Be your own Fund Manager

Last week, we successfully launched our new course titled “Beginner’s Guide to Building Trading Systems,” and I’m thrilled that the response has exceeded our expectations. The level of interest and feedback received so far has been incredibly positive. I am excited to witness the progress of each participant as they develop their own unique strategies.

Today, I would like to explore several ways you can leverage the course, RealTest software (free trial link) and the all-important Norgate Data (free trial link) to fulfill your aspiration of managing your own money in a more systematic way. There is an undeniable satisfaction in constructing your own strategies that outperform established market players. Why pay management fees to others when you have the capability to do it yourself?

200 Day Timing Method

Back in 2009, in the wreckage of the GFC, I received quite a few requests from financial planners looking for ways they could passively grow their client’s assets yet protect the downside to some degree when things went awry.

A simple yet robust way to do this is to add a timing tool to the index ETF, in this case we’ll use the Australian ASX-200 ETF (STW). When the close of the STW is above its 200-day simple moving average, we’ll invest 100% in the ETF. When it closes below the 200-day, we’ll move to cash using the Reserve Bank cash rate.

The equity growth chart above shows a CAGR of 7% for the strategy, not quite as much as buy and hold. However, you can see that during the GFC and the COVID crash, the strategy took a defensive stance and went to cash. During the GFC, the strategy had a maximum drawdown of just -14.9% compared to the index of -49.4% and during COVID, the maximum drawdown was -6% vs. -32% for buy and hold. Job done.

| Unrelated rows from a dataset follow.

-- ==== Sys2Proof/Certificates/Slice0/Obligations.lean ====
section
/-! DEFINITION. The statements for the provers. Each docstring names the rules of spec/ that a statement
follows, and the log entry where it rests on a choice of the model. -/

open Sys2Proof Sys2Proof.Machine

/-- The command at the front of the queue runs on the state with the queue's rest (the model's form of a step, log
entry 8). -/
def Obligations.StepRunsFrontCommand : Prop :=
  ∀ (c : Instr) (q : List Instr) (s : State), step { s with pending := c :: q } = exec c { s with pending := q }

/-- The invariant holds right after reset (R384, R541, R549: nothing is recorded yet). After reset every page's beacon
reads DARK (R536), the register fields read their reset values, no core, chase, stream, galley or forme holds
anything, and MOD_READY is low. -/
def Obligations.ResetHoldsNothing : Prop :=
  (Inv State.reset) ∧
  ((∀ p, beaconOf State.reset p = Beacon.dark) ∧
    (∀ (f : Fld) (i k : Nat), getF State.reset f i k = f.reset) ∧
    (∀ c, getCore State.reset c = Core.reset) ∧ (∀ n, getChase State.reset n = Chase.reset) ∧
    (∀ e, kget? State.reset.serve.streams e = none) ∧ State.reset.kv.galleys = [] ∧
    (∀ i, getForme State.reset i = none) ∧ (∀ a, memRead State.reset.mem.store a = 0) ∧
    State.reset.faults.log = [] ∧ State.reset.pins.modReady = false)

/-- Every step keeps the invariant: canonical memories, at most 64 records in the fault log (R384), at most 8,192
usage records (R549), at most 64 expired handles (R541). -/
def Obligations.StepKeepsInvariant : Prop :=
  ∀ s t : State, Inv s → step s = .next t → Inv t

/-- No command changes the queue of waiting commands, nor the keys of the debug page (R544). On an empty queue one
lamp cycle passes (log entry 8, the model's choice): lamp time moves on by 40 ns where no slew is in progress, neither
the stacks nor host memory change, and where no core rail is up neither do the store, the fault records, the serving
state, the fabric and the chases. -/
def Obligations.QueueAndKeysUntouched : Prop :=
  (∀ (c : Instr) (s t : State), Inv s → exec c s = .next t → t.pending = s.pending ∧ t.keys = s.keys) ∧
  (∀ s : State, s.pending = [] → s.slewCycles = 0 →
    ∃ t, step s = .next t ∧ t.lampTime = s.lampTime + 40 ∧ t.mem.host = s.mem.host ∧ t.mem.stack = s.mem.stack ∧ t.pending = [] ∧
      ((∀ n, railOn s n = false ∧ rail s n ≠ Rail.ramping) → t.mem.store = s.mem.store ∧ t.faults = s.faults ∧ t.serve = s.serve ∧
        t.fabric = s.fabric ∧ t.chases = s.chases))

/-- The codes of numbers (R43, R44, R46, R78). n4_nearest gives a code of the nearest N4 value, never 0x8; at a tie
the one whose mantissa bit is 0; ±6 above magnitude 6; 0x0 for zero. i4_nearest gives the nearest integer of −8 to +7,
the even one at a tie. I4 codes are two's complement. F8 has no infinity; 0x7F and 0xFF are NaN, and its largest and
smallest magnitudes are 448, 2^−6 normal and 2^−9 subnormal. -/
def Obligations.CodesOfNumbers : Prop :=
  (∀ y : Rat, n4Nearest y < 16 ∧ n4Nearest y ≠ 8 ∧
    (∀ c < 16, |y - n4Value (n4Nearest y)| ≤ |y - n4Value c|) ∧
    (∀ c < 16, |y - n4Value c| = |y - n4Value (n4Nearest y)| → n4Value c ≠ n4Value (n4Nearest y) → n4Nearest y % 2 = 0) ∧
    (6 < y → n4Value (n4Nearest y) = 6) ∧ (y < -6 → n4Value (n4Nearest y) = -6)) ∧
  n4Nearest 0 = 0 ∧
  (∀ y : Rat, i4Nearest y < 16 ∧
    (∀ n : Int, -8 ≤ n → n ≤ 7 → |y - (i4Value (i4Nearest y) : Rat)| ≤ |y - (n : Rat)|) ∧
    (∀ n : Int, -8 ≤ n → n ≤ 7 → |y - (n : Rat)| = |y - (i4Value (i4Nearest y) : Rat)| → n ≠ i4Value (i4Nearest y) →
      i4Value (i4Nearest y) % 2 = 0)) ∧
  (∀ c : Nat, (c < 8 → i4Value c = (c : Int)) ∧ (8 ≤ c → c < 16 → i4Value c = (c : Int) - 16)) ∧
  (∀ c < 256, (∀ b, decodeF8 c ≠ .inf b) ∧ (decodeF8 c = .nan ↔ c = 0x7F ∨ c = 0xFF) ∧
    ∀ b q, decodeF8 c = .fin b q → |q| ≤ 448 ∧ (q = 0 ∨ 1 / 512 ≤ |q|)) ∧
  decodeF8 0x7E = .fin false 448 ∧ decodeF8 0xFE = .fin true (-448) ∧ decodeF8 0x08 = .fin false (1 / 64) ∧
  decodeF8 0x01 = .fin false (1 / 512)

/-- The exact sum (R61, R62, R64, R65). Every term is truncated toward zero alone, and the terms of an element give
the same sum of 176 bits, flags and overflow in every order; the element closed from them, recomputed where it
overflows, is the same too. -/
def Obligations.SumsFreeOfOrder : Prop :=
  (∀ (anchor : Int) (t : Rat), |((termInt anchor t : Int) : Rat)| ≤ |t * pow2 (96 - anchor)| ∧
    |t * pow2 (96 - anchor)| < |((termInt anchor t : Int) : Rat)| + 1 ∧ (0 < termInt anchor t → 0 < t) ∧ (termInt anchor t < 0 → t < 0)) ∧
  (∀ x : Int, -2 ^ 175 ≤ x → x < 2 ^ 175 → wrap176 x = x) ∧
  (∀ (a : Acc) (ts us : List Rat), ts.Perm us →
    let b := ts.foldl Acc.addTerm a
    let c := us.foldl Acc.addTerm a
    (ts ≠ [] → b.acc = wrap176 (a.acc + (ts.map (termInt a.anchor)).sum)) ∧ b.acc = c.acc ∧ b.termOvf = c.termOvf ∧ b.trunc = c.trunc ∧
    b.overflows = c.overflows ∧ b.closed.1.acc = c.closed.1.acc ∧ b.closed.1.anchor = c.closed.1.anchor ∧
    b.closed.1.nan = c.closed.1.nan ∧ b.closed.2 = c.closed.2)

/-- Logical columns (R18, R19). Logical local column j sits on the (j + 1)-th non-retired physical core of its
segment, counting from local physical column 0; with at most two retired ones there are 64; with none, column j is on
physical column j and 64 and 65 are spare. The two translations are inverse to each other. -/
def Obligations.ColumnsSkipRetiredCores : Prop :=
  ∀ (s : State) (seg : Nat),
    let retired := kgetD s.errata.shift seg []
    (∀ j p, physLocal s seg j = some p → p < 66 ∧ p ∉ retired ∧ ((List.range p).filter (fun x => !retired.contains x)).length = j) ∧
    (retired.length ≤ 2 → ∀ j < 64, (physLocal s seg j).isSome) ∧
    (retired = [] → (∀ j < 64, physLocal s seg j = some j) ∧ logicalLocal s seg 64 = none ∧ logicalLocal s seg 65 = none) ∧
    (∀ j p, j < 64 → (physLocal s seg j = some p ↔ logicalLocal s seg p = some j))
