/-- What a write of a destination row does. -/
theorem putRow_written (s : State) (c : CoreRef) (d : VRow) (bs : List Byte) (p : Bool) (h0 : 0 < bs.length)
    (h : bs.length ≤ 128) : RowWritten s (.next (putRow s c d bs p)) c d bs p := by
  refine ⟨_, rfl, fun hd => ⟨?_, ?_⟩, ?_⟩
  · cases d with
    | store a =>
      show List.take _ (memReadBytes _ _ 128) = bs
      rw [memReadBytes_take _ _ h]; exact memReadBytes_memWriteBytes _ _ _
    | reg r => simp [putRow, getRow, fileRow, Core.fresh]
    | recv i => exact absurd rfl (hd i)
    | send i =>
      have := (slotRow_written (getCore s c).sendFile i.isLt bs p h).1
      simpa [putRow, getRow, Core.fresh] using this
  · intro hp
    cases d with
    | store a => subst hp; exact anyPoison_markWrite _ h0 h
    | reg r => simp [putRow, getRow, fileRow, hp, Core.fresh]
    | recv i => exact absurd rfl (hd i)
    | send i =>
      have := (slotRow_written (getCore s c).sendFile i.isLt bs p h).2 hp
      simpa [putRow, getRow, Core.fresh] using this
  · cases d with
    | store a =>
      refine ⟨rfl, fun e he => ?_, fun x hx => memRead_memWriteBytes_out _ _ _ hx, markWrite_marksBut _ _ _ _⟩
      simp only [putRow, storeWrite, List.mem_filter]
      exact ⟨fun h => h.1, fun h => ⟨h, by simpa using fun hw => he (mem_wholeWords hw)⟩⟩
    | reg r =>
      refine ⟨?_, ?_⟩
      · simp [putRow, modCore, Core.fresh]
      · simp only [putRow, getCore_modCore, Core.fresh]
        exact agreeBut_kset (agreeBut_refl _ _) _ (by simp)
    | recv i => rfl
    | send i =>
      refine ⟨?_, ?_⟩
      · simp [putRow, modCore, Core.fresh]
      · simp only [putRow, getCore_modCore, Core.fresh]
        split
        · exact slotWrite_agree (slotWrite_agree (agreeBut_refl _ _) (by simp [Nat.mod_eq_of_lt i.isLt]) _ _) (by simp) _ _
        · exact slotWrite_agree (agreeBut_refl _ _) (by simp [Nat.mod_eq_of_lt i.isLt]) _ _

/-- What a core may access does not depend on where its program stands. -/
@[simp] theorem rowFault_passOp (s : State) (c d : CoreRef) : rowFault (passOp s c) d = rowFault s d := by
  funext r
  cases r <;> rfl

@[simp] theorem accessFault_passOp (s : State) (c d : CoreRef) (a n : Nat) :
    accessFault (passOp s c) d a n = accessFault s d a n := rfl

/-- An operation that its core executes does its effect, where the core has gone on. -/
theorem asOp_runs {s : State} {c : CoreRef} {op : Nat} (f : State → State) (h : runs s c op = true) :
    asOp s c op f = f (passOp s c) := by
  unfold asOp
  rw [if_pos h]

/-- An operation on rows that can be accessed, in a core that executes it, does its own effect. -/
theorem withRows_ready {s : State} {o : OpAt} {op : Nat} {srcs dsts : List VRow} (f : State → State)
    (h : Ready s o.core op (srcs ++ dsts)) : withRows s o op srcs dsts f = f (atWork s o srcs) := by
  unfold withRows
  rw [asOp_runs _ h.1, rowFault_passOp]
  have : (srcs ++ dsts).findSome? (rowFault s o.core) = none := List.findSome?_eq_none_iff.2 h.2
  rw [this]
  rfl

/-- What a lane-wise operation does: it answers with its destination row written from the rows as their reads leave
them. -/
theorem vecLanes_written (s : State) (o : VOp) (op : Nat) (srcs : List VRow) (g : List (List Nat) → List Nat)
    (h : Ready s o.core op (srcs ++ [o.dst]))
    (hl : ∀ ls, ls.length = srcs.length → (∀ l ∈ ls, l.length = laneCount o.fmt) → (g ls).length = laneCount o.fmt) :
    RowWritten (atWork s (vopAt o) srcs) (.next (vecLanes s o op srcs g)) o.core o.dst
      (laneRow o.fmt (g (srcs.map (fun r => rowLanes (atWork s (vopAt o) srcs) o r))))
      (rowsPoisoned (atWork s (vopAt o) srcs) o srcs) := by
  unfold vecLanes
  rw [withRows_ready (o := vopAt o) _ h]
  have e : (laneRow o.fmt (g (srcs.map (fun r => rowLanes (atWork s (vopAt o) srcs) o r)))).length = 128 := by
    rw [laneRow_length, hl]
    · cases o.fmt <;> rfl
    · simp
    · intro l hl
      rw [List.mem_map] at hl
      obtain ⟨r, _, rfl⟩ := hl
      exact lanesOf_length _ _
  exact putRow_written _ _ _ _ _
    (by show 0 < (laneRow o.fmt (g (srcs.map (fun r => rowLanes (atWork s (vopAt o) srcs) o r)))).length; omega) (le_of_eq e)

/-- Reads that find no error change nothing. -/
theorem meetFile_clean (s : State) (c : CoreRef) (u : Nat) (l : List Nat) (h : ∀ i ∈ l, (u, i) ∉ (getCore s c).parity) :
    meetFile s c u l = s := by
  unfold meetFile
  rw [List.filter_eq_nil_iff.2]
  · rfl
  · intro i hi
    simpa using h i hi

theorem meetRow_clean (s : State) (c : CoreRef) (a : Nat) (h : ∀ w ∈ wordsAt a 128, errsAt s c w = []) (who : Who) :
    meetRow s c a who = s := by
  unfold meetRow
  have h1 : slowCycles s c a 128 = 0 := by
    unfold slowCycles
    rw [List.countP_eq_zero.2]
    intro w hw
    simp [h w hw]
  have h2 : meetNarrow s c a 128 = s := by
    unfold meetNarrow
    generalize wordsAt a 128 = l at h
    induction l with
    | nil => rfl
    | cons w l ih =>
      rw [List.foldl_cons]
      have : meetWord s c w = s := by
        unfold meetWord
        rw [h w List.mem_cons_self]; rfl
      rw [this]
      exact ih (fun x hx => h x (List.mem_cons_of_mem _ hx))
  rw [h1, h2]
  simp [holdFor]

theorem meetRows_clean (c : CoreRef) (who : Who) (rows : List VRow) (s : State) (h : ∀ r ∈ rows, RowClean s c r) :
    meetRows s c who rows = s := by
  unfold meetRows
  induction rows with
  | nil => rfl
  | cons r rows ih =>
    rw [List.foldl_cons]
    have hr := h r List.mem_cons_self
    have : meetOperand s c who r = s := by
      cases r with
      | store a => exact meetRow_clean s c _ hr _
      | reg r => exact meetFile_clean _ _ _ _ (by simpa [RowClean] using hr)
      | recv i => exact meetFile_clean _ _ _ _ (by simpa [RowClean] using hr)
      | send i => exact meetFile_clean _ _ _ _ (by simpa [RowClean] using hr)
    rw [this]
    exact ih (fun x hx => h x (List.mem_cons_of_mem _ hx))

theorem Ready.sub {s : State} {c : CoreRef} {op : Nat} {l l' : List VRow} (h : Ready s c op l) (hl : ∀ r ∈ l', r ∈ l) :
    Ready s c op l' :=
  ⟨h.1, fun r hr => h.2 r (hl r hr)⟩

theorem onAccess_ok {s : State} {c : CoreRef} {a n : Nat} (who : Who) (f : State → State) (h : CanAccess s c a n) :
    onAccess s c a n who f = f s := by
  unfold onAccess; rw [h]

end Sys2Proof.Machine
end

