@[simp] theorem modKv_pending (s : State) (f : Kv → Kv) : (modKv s f).pending = s.pending := rfl
@[simp] theorem modKv_lampTime (s : State) (f : Kv → Kv) : (modKv s f).lampTime = s.lampTime := rfl
@[simp] theorem modKv_slew (s : State) (f : Kv → Kv) : (modKv s f).slew = s.slew := rfl
@[simp] theorem modKv_slewCycles (s : State) (f : Kv → Kv) : (modKv s f).slewCycles = s.slewCycles := rfl
@[simp] theorem modKv_syncs (s : State) (f : Kv → Kv) : (modKv s f).syncs = s.syncs := rfl
@[simp] theorem modKv_free (s : State) (f : Kv → Kv) : (modKv s f).free = s.free := rfl
@[simp] theorem modKv_regs (s : State) (f : Kv → Kv) : (modKv s f).regs = s.regs := rfl
@[simp] theorem modKv_io (s : State) (f : Kv → Kv) : (modKv s f).io = s.io := rfl
@[simp] theorem modKv_mem (s : State) (f : Kv → Kv) : (modKv s f).mem = s.mem := rfl
@[simp] theorem modKv_cores (s : State) (f : Kv → Kv) : (modKv s f).cores = s.cores := rfl
@[simp] theorem modKv_chases (s : State) (f : Kv → Kv) : (modKv s f).chases = s.chases := rfl
@[simp] theorem modKv_fabric (s : State) (f : Kv → Kv) : (modKv s f).fabric = s.fabric := rfl
@[simp] theorem modKv_packets (s : State) (f : Kv → Kv) : (modKv s f).packets = s.packets := rfl
@[simp] theorem modKv_turns (s : State) (f : Kv → Kv) : (modKv s f).turns = s.turns := rfl
@[simp] theorem modKv_credits (s : State) (f : Kv → Kv) : (modKv s f).credits = s.credits := rfl
@[simp] theorem modKv_taken (s : State) (f : Kv → Kv) : (modKv s f).taken = s.taken := rfl
@[simp] theorem modKv_rim (s : State) (f : Kv → Kv) : (modKv s f).rim = s.rim := rfl
@[simp] theorem modKv_outliers (s : State) (f : Kv → Kv) : (modKv s f).outliers = s.outliers := rfl
@[simp] theorem modKv_faults (s : State) (f : Kv → Kv) : (modKv s f).faults = s.faults := rfl
@[simp] theorem modKv_errata (s : State) (f : Kv → Kv) : (modKv s f).errata = s.errata := rfl
@[simp] theorem modKv_serve (s : State) (f : Kv → Kv) : (modKv s f).serve = s.serve := rfl
@[simp] theorem modKv_golden (s : State) (f : Kv → Kv) : (modKv s f).golden = s.golden := rfl
@[simp] theorem modKv_formes (s : State) (f : Kv → Kv) : (modKv s f).formes = s.formes := rfl
@[simp] theorem modKv_loads (s : State) (f : Kv → Kv) : (modKv s f).loads = s.loads := rfl
@[simp] theorem modKv_slots (s : State) (f : Kv → Kv) : (modKv s f).slots = s.slots := rfl
@[simp] theorem modKv_cold (s : State) (f : Kv → Kv) : (modKv s f).cold = s.cold := rfl
@[simp] theorem modKv_tele (s : State) (f : Kv → Kv) : (modKv s f).tele = s.tele := rfl
@[simp] theorem modKv_keepers (s : State) (f : Kv → Kv) : (modKv s f).keepers = s.keepers := rfl
@[simp] theorem modKv_partner (s : State) (f : Kv → Kv) : (modKv s f).partner = s.partner := rfl
@[simp] theorem modKv_links (s : State) (f : Kv → Kv) : (modKv s f).links = s.links := rfl
@[simp] theorem modKv_stks (s : State) (f : Kv → Kv) : (modKv s f).stks = s.stks := rfl
@[simp] theorem modKv_pairs (s : State) (f : Kv → Kv) : (modKv s f).pairs = s.pairs := rfl
@[simp] theorem modKv_thermal (s : State) (f : Kv → Kv) : (modKv s f).thermal = s.thermal := rfl
@[simp] theorem modKv_power (s : State) (f : Kv → Kv) : (modKv s f).power = s.power := rfl
@[simp] theorem modKv_pins (s : State) (f : Kv → Kv) : (modKv s f).pins = s.pins := rfl
@[simp] theorem modKv_release (s : State) (f : Kv → Kv) : (modKv s f).release = s.release := rfl
@[simp] theorem modKv_blkReset (s : State) (f : Kv → Kv) : (modKv s f).blkReset = s.blkReset := rfl
@[simp] theorem modKv_mgmt (s : State) (f : Kv → Kv) : (modKv s f).mgmt = s.mgmt := rfl
@[simp] theorem modKv_keys (s : State) (f : Kv → Kv) : (modKv s f).keys = s.keys := rfl
@[simp] theorem modKv_lastSweep (s : State) (f : Kv → Kv) : (modKv s f).lastSweep = s.lastSweep := rfl

@[simp] theorem modCold_pending (s : State) (fi l : Nat) (g : ColdLayer → ColdLayer) : (modCold s fi l g).pending = s.pending := rfl
@[simp] theorem modCold_lampTime (s : State) (fi l : Nat) (g : ColdLayer → ColdLayer) : (modCold s fi l g).lampTime = s.lampTime := rfl
@[simp] theorem modCold_slew (s : State) (fi l : Nat) (g : ColdLayer → ColdLayer) : (modCold s fi l g).slew = s.slew := rfl
@[simp] theorem modCold_slewCycles (s : State) (fi l : Nat) (g : ColdLayer → ColdLayer) : (modCold s fi l g).slewCycles = s.slewCycles := rfl
@[simp] theorem modCold_syncs (s : State) (fi l : Nat) (g : ColdLayer → ColdLayer) : (modCold s fi l g).syncs = s.syncs := rfl
@[simp] theorem modCold_free (s : State) (fi l : Nat) (g : ColdLayer → ColdLayer) : (modCold s fi l g).free = s.free := rfl
@[simp] theorem modCold_regs (s : State) (fi l : Nat) (g : ColdLayer → ColdLayer) : (modCold s fi l g).regs = s.regs := rfl
@[simp] theorem modCold_io (s : State) (fi l : Nat) (g : ColdLayer → ColdLayer) : (modCold s fi l g).io = s.io := rfl
@[simp] theorem modCold_mem (s : State) (fi l : Nat) (g : ColdLayer → ColdLayer) : (modCold s fi l g).mem = s.mem := rfl
@[simp] theorem modCold_cores (s : State) (fi l : Nat) (g : ColdLayer → ColdLayer) : (modCold s fi l g).cores = s.cores := rfl
@[simp] theorem modCold_chases (s : State) (fi l : Nat) (g : ColdLayer → ColdLayer) : (modCold s fi l g).chases = s.chases := rfl
@[simp] theorem modCold_fabric (s : State) (fi l : Nat) (g : ColdLayer → ColdLayer) : (modCold s fi l g).fabric = s.fabric := rfl
@[simp] theorem modCold_packets (s : State) (fi l : Nat) (g : ColdLayer → ColdLayer) : (modCold s fi l g).packets = s.packets := rfl
@[simp] theorem modCold_turns (s : State) (fi l : Nat) (g : ColdLayer → ColdLayer) : (modCold s fi l g).turns = s.turns := rfl
@[simp] theorem modCold_credits (s : State) (fi l : Nat) (g : ColdLayer → ColdLayer) : (modCold s fi l g).credits = s.credits := rfl
@[simp] theorem modCold_taken (s : State) (fi l : Nat) (g : ColdLayer → ColdLayer) : (modCold s fi l g).taken = s.taken := rfl
@[simp] theorem modCold_rim (s : State) (fi l : Nat) (g : ColdLayer → ColdLayer) : (modCold s fi l g).rim = s.rim := rfl
@[simp] theorem modCold_outliers (s : State) (fi l : Nat) (g : ColdLayer → ColdLayer) : (modCold s fi l g).outliers = s.outliers := rfl
@[simp] theorem modCold_faults (s : State) (fi l : Nat) (g : ColdLayer → ColdLayer) : (modCold s fi l g).faults = s.faults := rfl
@[simp] theorem modCold_errata (s : State) (fi l : Nat) (g : ColdLayer → ColdLayer) : (modCold s fi l g).errata = s.errata := rfl
@[simp] theorem modCold_serve (s : State) (fi l : Nat) (g : ColdLayer → ColdLayer) : (modCold s fi l g).serve = s.serve := rfl
@[simp] theorem modCold_kv (s : State) (fi l : Nat) (g : ColdLayer → ColdLayer) : (modCold s fi l g).kv = s.kv := rfl
@[simp] theorem modCold_golden (s : State) (fi l : Nat) (g : ColdLayer → ColdLayer) : (modCold s fi l g).golden = s.golden := rfl
@[simp] theorem modCold_formes (s : State) (fi l : Nat) (g : ColdLayer → ColdLayer) : (modCold s fi l g).formes = s.formes := rfl
@[simp] theorem modCold_loads (s : State) (fi l : Nat) (g : ColdLayer → ColdLayer) : (modCold s fi l g).loads = s.loads := rfl
@[simp] theorem modCold_slots (s : State) (fi l : Nat) (g : ColdLayer → ColdLayer) : (modCold s fi l g).slots = s.slots := rfl
@[simp] theorem modCold_tele (s : State) (fi l : Nat) (g : ColdLayer → ColdLayer) : (modCold s fi l g).tele = s.tele := rfl
@[simp] theorem modCold_keepers (s : State) (fi l : Nat) (g : ColdLayer → ColdLayer) : (modCold s fi l g).keepers = s.keepers := rfl
@[simp] theorem modCold_partner (s : State) (fi l : Nat) (g : ColdLayer → ColdLayer) : (modCold s fi l g).partner = s.partner := rfl
@[simp] theorem modCold_links (s : State) (fi l : Nat) (g : ColdLayer → ColdLayer) : (modCold s fi l g).links = s.links := rfl
@[simp] theorem modCold_stks (s : State) (fi l : Nat) (g : ColdLayer → ColdLayer) : (modCold s fi l g).stks = s.stks := rfl
@[simp] theorem modCold_pairs (s : State) (fi l : Nat) (g : ColdLayer → ColdLayer) : (modCold s fi l g).pairs = s.pairs := rfl
@[simp] theorem modCold_thermal (s : State) (fi l : Nat) (g : ColdLayer → ColdLayer) : (modCold s fi l g).thermal = s.thermal := rfl
@[simp] theorem modCold_power (s : State) (fi l : Nat) (g : ColdLayer → ColdLayer) : (modCold s fi l g).power = s.power := rfl
@[simp] theorem modCold_pins (s : State) (fi l : Nat) (g : ColdLayer → ColdLayer) : (modCold s fi l g).pins = s.pins := rfl
@[simp] theorem modCold_release (s : State) (fi l : Nat) (g : ColdLayer → ColdLayer) : (modCold s fi l g).release = s.release := rfl
@[simp] theorem modCold_blkReset (s : State) (fi l : Nat) (g : ColdLayer → ColdLayer) : (modCold s fi l g).blkReset = s.blkReset := rfl
@[simp] theorem modCold_mgmt (s : State) (fi l : Nat) (g : ColdLayer → ColdLayer) : (modCold s fi l g).mgmt = s.mgmt := rfl
@[simp] theorem modCold_keys (s : State) (fi l : Nat) (g : ColdLayer → ColdLayer) : (modCold s fi l g).keys = s.keys := rfl
@[simp] theorem modCold_lastSweep (s : State) (fi l : Nat) (g : ColdLayer → ColdLayer) : (modCold s fi l g).lastSweep = s.lastSweep := rfl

Download the STW 200 Crossover code HERE.

60/40 Portfolio

Another popular strategy that financial planners use, especially those that don’t believe in timing the market, is the 60/40 Portfolio. This investment strategy allocates 60% of the portfolio to stocks and 40% to bonds. This approach is based on the principle of balancing risk and return by diversifying investments across different asset classes. When the stock market performs well, the equity portion of the portfolio can generate significant returns. In times of market volatility or economic downturns, the bond allocation can help mitigate losses and provide a more reliable income stream.

The 60/40 Portfolio remains invested all the time, yet rebalances once a month. For this exercise we’ll use the Vanguard Total Stock Market ETF (VTI) and the iShares Treasury Bond ETF (TLT).

The equity growth chart above shows the 60/40 portfolio did mitigate volatility to some degree. In 2008, equities fell -37% while the 60/40 Portfolio ended the year down -13.4%. However, in 2022 persistently elevated inflation and aggressive central bank tightening campaigns put financial markets under significant pressure and gave investors nowhere to hide. The 60/40 Portfolio fell 22% compared to global stocks -19.5%.